§ WHAT IS NEEDED
Below are the records; how many of their lines contain "theorem"? Reply only with that figure.

§ RECORD SET
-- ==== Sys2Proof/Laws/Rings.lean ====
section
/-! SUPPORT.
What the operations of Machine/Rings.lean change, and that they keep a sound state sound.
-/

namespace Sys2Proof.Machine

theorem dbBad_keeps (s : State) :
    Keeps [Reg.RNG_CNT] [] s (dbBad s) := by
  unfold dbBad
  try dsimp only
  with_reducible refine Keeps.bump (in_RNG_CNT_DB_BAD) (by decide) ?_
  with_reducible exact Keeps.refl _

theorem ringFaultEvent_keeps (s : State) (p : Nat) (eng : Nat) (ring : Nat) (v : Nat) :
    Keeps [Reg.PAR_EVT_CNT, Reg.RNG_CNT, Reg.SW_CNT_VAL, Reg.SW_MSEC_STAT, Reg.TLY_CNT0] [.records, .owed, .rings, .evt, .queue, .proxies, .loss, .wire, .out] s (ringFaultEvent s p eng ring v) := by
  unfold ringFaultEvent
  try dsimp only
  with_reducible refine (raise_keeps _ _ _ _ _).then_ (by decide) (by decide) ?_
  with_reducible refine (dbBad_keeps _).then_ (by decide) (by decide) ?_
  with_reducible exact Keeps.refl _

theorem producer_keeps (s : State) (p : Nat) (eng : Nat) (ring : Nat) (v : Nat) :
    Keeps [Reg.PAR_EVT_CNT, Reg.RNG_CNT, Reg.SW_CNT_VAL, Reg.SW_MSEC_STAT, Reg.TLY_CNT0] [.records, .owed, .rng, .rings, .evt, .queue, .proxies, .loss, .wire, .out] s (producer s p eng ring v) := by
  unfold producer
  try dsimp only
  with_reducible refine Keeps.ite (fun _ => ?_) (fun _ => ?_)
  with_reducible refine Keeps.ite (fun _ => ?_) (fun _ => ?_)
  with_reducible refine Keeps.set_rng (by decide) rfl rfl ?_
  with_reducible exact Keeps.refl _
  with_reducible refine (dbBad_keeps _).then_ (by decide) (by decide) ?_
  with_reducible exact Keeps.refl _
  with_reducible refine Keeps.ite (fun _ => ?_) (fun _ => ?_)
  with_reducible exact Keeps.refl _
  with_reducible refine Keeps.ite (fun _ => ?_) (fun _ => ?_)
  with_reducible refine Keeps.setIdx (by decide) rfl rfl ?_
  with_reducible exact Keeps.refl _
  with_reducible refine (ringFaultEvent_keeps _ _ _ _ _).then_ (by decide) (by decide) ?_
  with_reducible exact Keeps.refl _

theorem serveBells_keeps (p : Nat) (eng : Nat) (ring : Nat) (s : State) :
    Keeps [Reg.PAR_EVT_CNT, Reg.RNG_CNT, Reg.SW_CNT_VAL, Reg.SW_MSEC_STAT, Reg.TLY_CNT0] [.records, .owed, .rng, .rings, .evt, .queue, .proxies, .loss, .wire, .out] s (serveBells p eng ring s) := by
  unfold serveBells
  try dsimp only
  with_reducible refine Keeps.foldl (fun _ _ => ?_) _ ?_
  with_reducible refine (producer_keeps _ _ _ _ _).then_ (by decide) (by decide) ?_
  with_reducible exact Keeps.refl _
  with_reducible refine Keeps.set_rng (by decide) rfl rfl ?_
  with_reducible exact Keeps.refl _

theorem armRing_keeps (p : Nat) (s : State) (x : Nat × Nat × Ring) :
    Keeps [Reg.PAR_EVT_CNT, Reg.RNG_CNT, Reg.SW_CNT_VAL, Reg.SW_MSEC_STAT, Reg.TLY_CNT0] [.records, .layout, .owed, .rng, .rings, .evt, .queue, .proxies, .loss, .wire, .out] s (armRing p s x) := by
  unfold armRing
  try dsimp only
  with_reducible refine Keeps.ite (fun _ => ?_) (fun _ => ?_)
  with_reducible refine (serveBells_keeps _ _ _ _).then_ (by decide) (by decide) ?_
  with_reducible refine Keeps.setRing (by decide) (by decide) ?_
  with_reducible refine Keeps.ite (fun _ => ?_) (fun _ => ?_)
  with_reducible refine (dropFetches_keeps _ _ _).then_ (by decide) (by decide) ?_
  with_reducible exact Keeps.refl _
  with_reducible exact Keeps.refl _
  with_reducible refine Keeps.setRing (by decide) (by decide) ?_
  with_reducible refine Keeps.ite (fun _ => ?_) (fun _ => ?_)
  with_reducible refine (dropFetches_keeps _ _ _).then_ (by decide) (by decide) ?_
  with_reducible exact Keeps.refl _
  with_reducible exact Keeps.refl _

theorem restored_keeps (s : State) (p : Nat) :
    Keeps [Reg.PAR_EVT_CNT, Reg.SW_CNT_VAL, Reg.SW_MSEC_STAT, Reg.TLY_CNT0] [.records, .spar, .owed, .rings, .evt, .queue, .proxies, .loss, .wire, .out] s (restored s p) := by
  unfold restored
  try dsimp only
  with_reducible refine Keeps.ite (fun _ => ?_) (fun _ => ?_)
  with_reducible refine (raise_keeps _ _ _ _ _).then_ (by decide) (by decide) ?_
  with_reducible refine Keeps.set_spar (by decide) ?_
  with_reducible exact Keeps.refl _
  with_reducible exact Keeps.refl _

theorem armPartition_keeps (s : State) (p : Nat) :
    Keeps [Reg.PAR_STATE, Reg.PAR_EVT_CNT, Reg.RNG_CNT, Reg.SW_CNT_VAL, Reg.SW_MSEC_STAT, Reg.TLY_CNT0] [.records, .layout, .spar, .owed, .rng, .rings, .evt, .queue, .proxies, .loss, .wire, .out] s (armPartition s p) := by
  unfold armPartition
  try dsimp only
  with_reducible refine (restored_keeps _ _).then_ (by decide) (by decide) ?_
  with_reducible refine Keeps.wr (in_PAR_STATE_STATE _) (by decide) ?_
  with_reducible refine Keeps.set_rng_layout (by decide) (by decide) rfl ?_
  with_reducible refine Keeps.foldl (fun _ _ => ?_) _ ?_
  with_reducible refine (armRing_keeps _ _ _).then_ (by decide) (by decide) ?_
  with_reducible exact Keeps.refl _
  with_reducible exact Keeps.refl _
--
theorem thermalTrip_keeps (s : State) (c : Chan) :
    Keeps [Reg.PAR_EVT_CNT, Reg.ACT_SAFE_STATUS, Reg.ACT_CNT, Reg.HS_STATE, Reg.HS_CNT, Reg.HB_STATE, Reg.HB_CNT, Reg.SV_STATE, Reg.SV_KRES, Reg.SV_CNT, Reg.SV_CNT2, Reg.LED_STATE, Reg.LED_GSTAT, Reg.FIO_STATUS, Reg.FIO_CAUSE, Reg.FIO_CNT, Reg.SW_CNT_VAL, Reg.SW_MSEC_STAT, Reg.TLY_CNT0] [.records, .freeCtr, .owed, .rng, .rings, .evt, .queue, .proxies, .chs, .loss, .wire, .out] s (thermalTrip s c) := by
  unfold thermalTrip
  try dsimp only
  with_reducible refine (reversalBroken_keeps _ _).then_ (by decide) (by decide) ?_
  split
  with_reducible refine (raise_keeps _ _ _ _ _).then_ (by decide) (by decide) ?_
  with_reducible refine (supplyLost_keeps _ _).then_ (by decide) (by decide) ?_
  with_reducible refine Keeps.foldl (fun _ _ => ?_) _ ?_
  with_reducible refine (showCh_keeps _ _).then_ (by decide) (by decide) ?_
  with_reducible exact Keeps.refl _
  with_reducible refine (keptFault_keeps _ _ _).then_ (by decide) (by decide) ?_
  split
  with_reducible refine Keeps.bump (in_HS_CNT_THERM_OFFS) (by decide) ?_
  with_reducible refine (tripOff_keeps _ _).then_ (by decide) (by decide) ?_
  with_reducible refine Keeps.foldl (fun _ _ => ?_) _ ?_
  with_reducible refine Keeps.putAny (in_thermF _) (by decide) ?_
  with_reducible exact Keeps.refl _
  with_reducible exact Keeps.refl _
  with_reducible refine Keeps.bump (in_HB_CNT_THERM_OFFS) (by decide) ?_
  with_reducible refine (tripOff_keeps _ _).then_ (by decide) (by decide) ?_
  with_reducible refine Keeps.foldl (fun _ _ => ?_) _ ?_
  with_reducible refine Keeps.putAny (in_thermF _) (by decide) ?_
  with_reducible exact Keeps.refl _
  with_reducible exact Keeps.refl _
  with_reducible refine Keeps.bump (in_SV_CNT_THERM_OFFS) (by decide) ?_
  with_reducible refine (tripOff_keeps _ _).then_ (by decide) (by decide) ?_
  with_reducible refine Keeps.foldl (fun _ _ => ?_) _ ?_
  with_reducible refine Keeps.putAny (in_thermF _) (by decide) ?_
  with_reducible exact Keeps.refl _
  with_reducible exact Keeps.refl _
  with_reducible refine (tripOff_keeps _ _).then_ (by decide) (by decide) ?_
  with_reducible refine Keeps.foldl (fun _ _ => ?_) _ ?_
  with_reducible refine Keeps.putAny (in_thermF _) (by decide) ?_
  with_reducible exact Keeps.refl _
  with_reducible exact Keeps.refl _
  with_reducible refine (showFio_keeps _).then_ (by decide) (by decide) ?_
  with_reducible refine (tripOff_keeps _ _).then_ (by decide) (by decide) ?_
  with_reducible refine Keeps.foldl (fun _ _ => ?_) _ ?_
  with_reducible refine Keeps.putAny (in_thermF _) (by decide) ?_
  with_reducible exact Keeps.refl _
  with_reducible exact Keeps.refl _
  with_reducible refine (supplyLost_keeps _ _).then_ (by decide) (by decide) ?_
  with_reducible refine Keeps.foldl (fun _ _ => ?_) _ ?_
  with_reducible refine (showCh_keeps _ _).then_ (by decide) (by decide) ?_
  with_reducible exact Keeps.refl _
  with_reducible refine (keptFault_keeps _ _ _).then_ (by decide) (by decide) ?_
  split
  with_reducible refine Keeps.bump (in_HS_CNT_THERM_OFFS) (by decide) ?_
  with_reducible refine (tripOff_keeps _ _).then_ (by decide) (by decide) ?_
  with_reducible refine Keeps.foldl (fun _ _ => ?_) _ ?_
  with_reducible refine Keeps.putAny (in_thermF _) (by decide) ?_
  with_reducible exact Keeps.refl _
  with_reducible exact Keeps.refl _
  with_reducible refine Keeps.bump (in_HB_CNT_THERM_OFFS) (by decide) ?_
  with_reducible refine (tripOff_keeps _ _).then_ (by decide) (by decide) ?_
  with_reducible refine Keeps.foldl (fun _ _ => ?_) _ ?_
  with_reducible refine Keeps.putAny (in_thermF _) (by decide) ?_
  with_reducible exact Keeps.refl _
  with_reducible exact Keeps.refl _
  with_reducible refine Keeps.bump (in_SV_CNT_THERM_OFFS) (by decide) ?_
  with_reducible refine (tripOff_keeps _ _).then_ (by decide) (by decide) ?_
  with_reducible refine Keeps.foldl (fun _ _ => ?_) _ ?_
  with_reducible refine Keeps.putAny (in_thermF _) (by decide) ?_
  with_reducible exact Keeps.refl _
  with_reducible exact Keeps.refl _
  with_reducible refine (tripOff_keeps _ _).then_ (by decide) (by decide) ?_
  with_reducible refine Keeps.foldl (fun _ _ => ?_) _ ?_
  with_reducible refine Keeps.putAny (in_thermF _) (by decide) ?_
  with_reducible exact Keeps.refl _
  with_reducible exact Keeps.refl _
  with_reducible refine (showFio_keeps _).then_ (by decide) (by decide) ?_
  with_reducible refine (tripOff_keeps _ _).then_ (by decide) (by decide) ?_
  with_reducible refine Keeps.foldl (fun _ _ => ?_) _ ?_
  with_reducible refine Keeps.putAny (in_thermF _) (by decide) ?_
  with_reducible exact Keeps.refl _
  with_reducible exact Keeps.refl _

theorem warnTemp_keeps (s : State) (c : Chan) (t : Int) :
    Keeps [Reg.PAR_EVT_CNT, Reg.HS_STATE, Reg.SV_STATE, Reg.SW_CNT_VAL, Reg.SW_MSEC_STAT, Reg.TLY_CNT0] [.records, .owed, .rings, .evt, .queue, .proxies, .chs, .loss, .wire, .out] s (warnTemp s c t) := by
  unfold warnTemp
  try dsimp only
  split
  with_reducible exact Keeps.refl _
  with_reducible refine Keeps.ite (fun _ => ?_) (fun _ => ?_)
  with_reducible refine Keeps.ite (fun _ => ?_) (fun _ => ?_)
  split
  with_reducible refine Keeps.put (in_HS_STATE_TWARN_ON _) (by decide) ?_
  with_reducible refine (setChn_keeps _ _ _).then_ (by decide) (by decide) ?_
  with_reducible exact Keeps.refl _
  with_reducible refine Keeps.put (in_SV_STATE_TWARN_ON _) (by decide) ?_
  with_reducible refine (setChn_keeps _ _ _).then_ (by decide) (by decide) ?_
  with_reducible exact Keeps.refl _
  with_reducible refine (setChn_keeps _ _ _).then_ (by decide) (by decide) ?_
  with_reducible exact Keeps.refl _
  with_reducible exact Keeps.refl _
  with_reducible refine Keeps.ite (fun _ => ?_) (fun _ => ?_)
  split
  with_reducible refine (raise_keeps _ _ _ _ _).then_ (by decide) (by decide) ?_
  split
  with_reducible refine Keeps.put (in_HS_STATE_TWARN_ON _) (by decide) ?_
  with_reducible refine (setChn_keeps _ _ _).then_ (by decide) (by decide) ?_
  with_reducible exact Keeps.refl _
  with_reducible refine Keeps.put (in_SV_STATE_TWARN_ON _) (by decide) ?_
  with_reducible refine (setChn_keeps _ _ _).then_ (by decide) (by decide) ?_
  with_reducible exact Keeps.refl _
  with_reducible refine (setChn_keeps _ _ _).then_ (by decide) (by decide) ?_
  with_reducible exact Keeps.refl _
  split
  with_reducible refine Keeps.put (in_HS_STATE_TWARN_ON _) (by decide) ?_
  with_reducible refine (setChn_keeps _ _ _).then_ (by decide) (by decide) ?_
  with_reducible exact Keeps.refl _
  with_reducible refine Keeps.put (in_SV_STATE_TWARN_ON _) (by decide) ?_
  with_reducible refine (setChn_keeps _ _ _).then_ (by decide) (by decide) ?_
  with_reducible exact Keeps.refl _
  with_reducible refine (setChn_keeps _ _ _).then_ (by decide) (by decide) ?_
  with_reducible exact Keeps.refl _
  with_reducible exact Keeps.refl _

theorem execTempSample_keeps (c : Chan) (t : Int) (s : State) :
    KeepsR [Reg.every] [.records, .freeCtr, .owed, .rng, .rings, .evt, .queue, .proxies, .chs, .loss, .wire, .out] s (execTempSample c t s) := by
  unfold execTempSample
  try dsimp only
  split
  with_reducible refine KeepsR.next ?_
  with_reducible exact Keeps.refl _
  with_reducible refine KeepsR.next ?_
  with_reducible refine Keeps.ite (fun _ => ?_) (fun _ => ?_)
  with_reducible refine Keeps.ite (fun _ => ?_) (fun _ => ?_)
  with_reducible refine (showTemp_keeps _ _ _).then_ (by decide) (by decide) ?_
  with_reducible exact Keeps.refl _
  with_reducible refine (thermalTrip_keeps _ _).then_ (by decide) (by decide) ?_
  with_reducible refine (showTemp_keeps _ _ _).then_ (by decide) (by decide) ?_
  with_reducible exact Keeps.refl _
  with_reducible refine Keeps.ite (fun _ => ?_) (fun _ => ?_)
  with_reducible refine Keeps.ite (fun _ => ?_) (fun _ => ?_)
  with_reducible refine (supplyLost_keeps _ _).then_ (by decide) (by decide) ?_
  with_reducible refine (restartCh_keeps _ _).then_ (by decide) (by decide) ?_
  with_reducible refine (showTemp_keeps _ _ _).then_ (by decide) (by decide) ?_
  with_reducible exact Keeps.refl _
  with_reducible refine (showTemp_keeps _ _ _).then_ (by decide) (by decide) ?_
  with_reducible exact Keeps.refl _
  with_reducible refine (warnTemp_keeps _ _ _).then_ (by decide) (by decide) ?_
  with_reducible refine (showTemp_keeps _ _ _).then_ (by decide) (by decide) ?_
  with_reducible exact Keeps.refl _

§ REPLY
10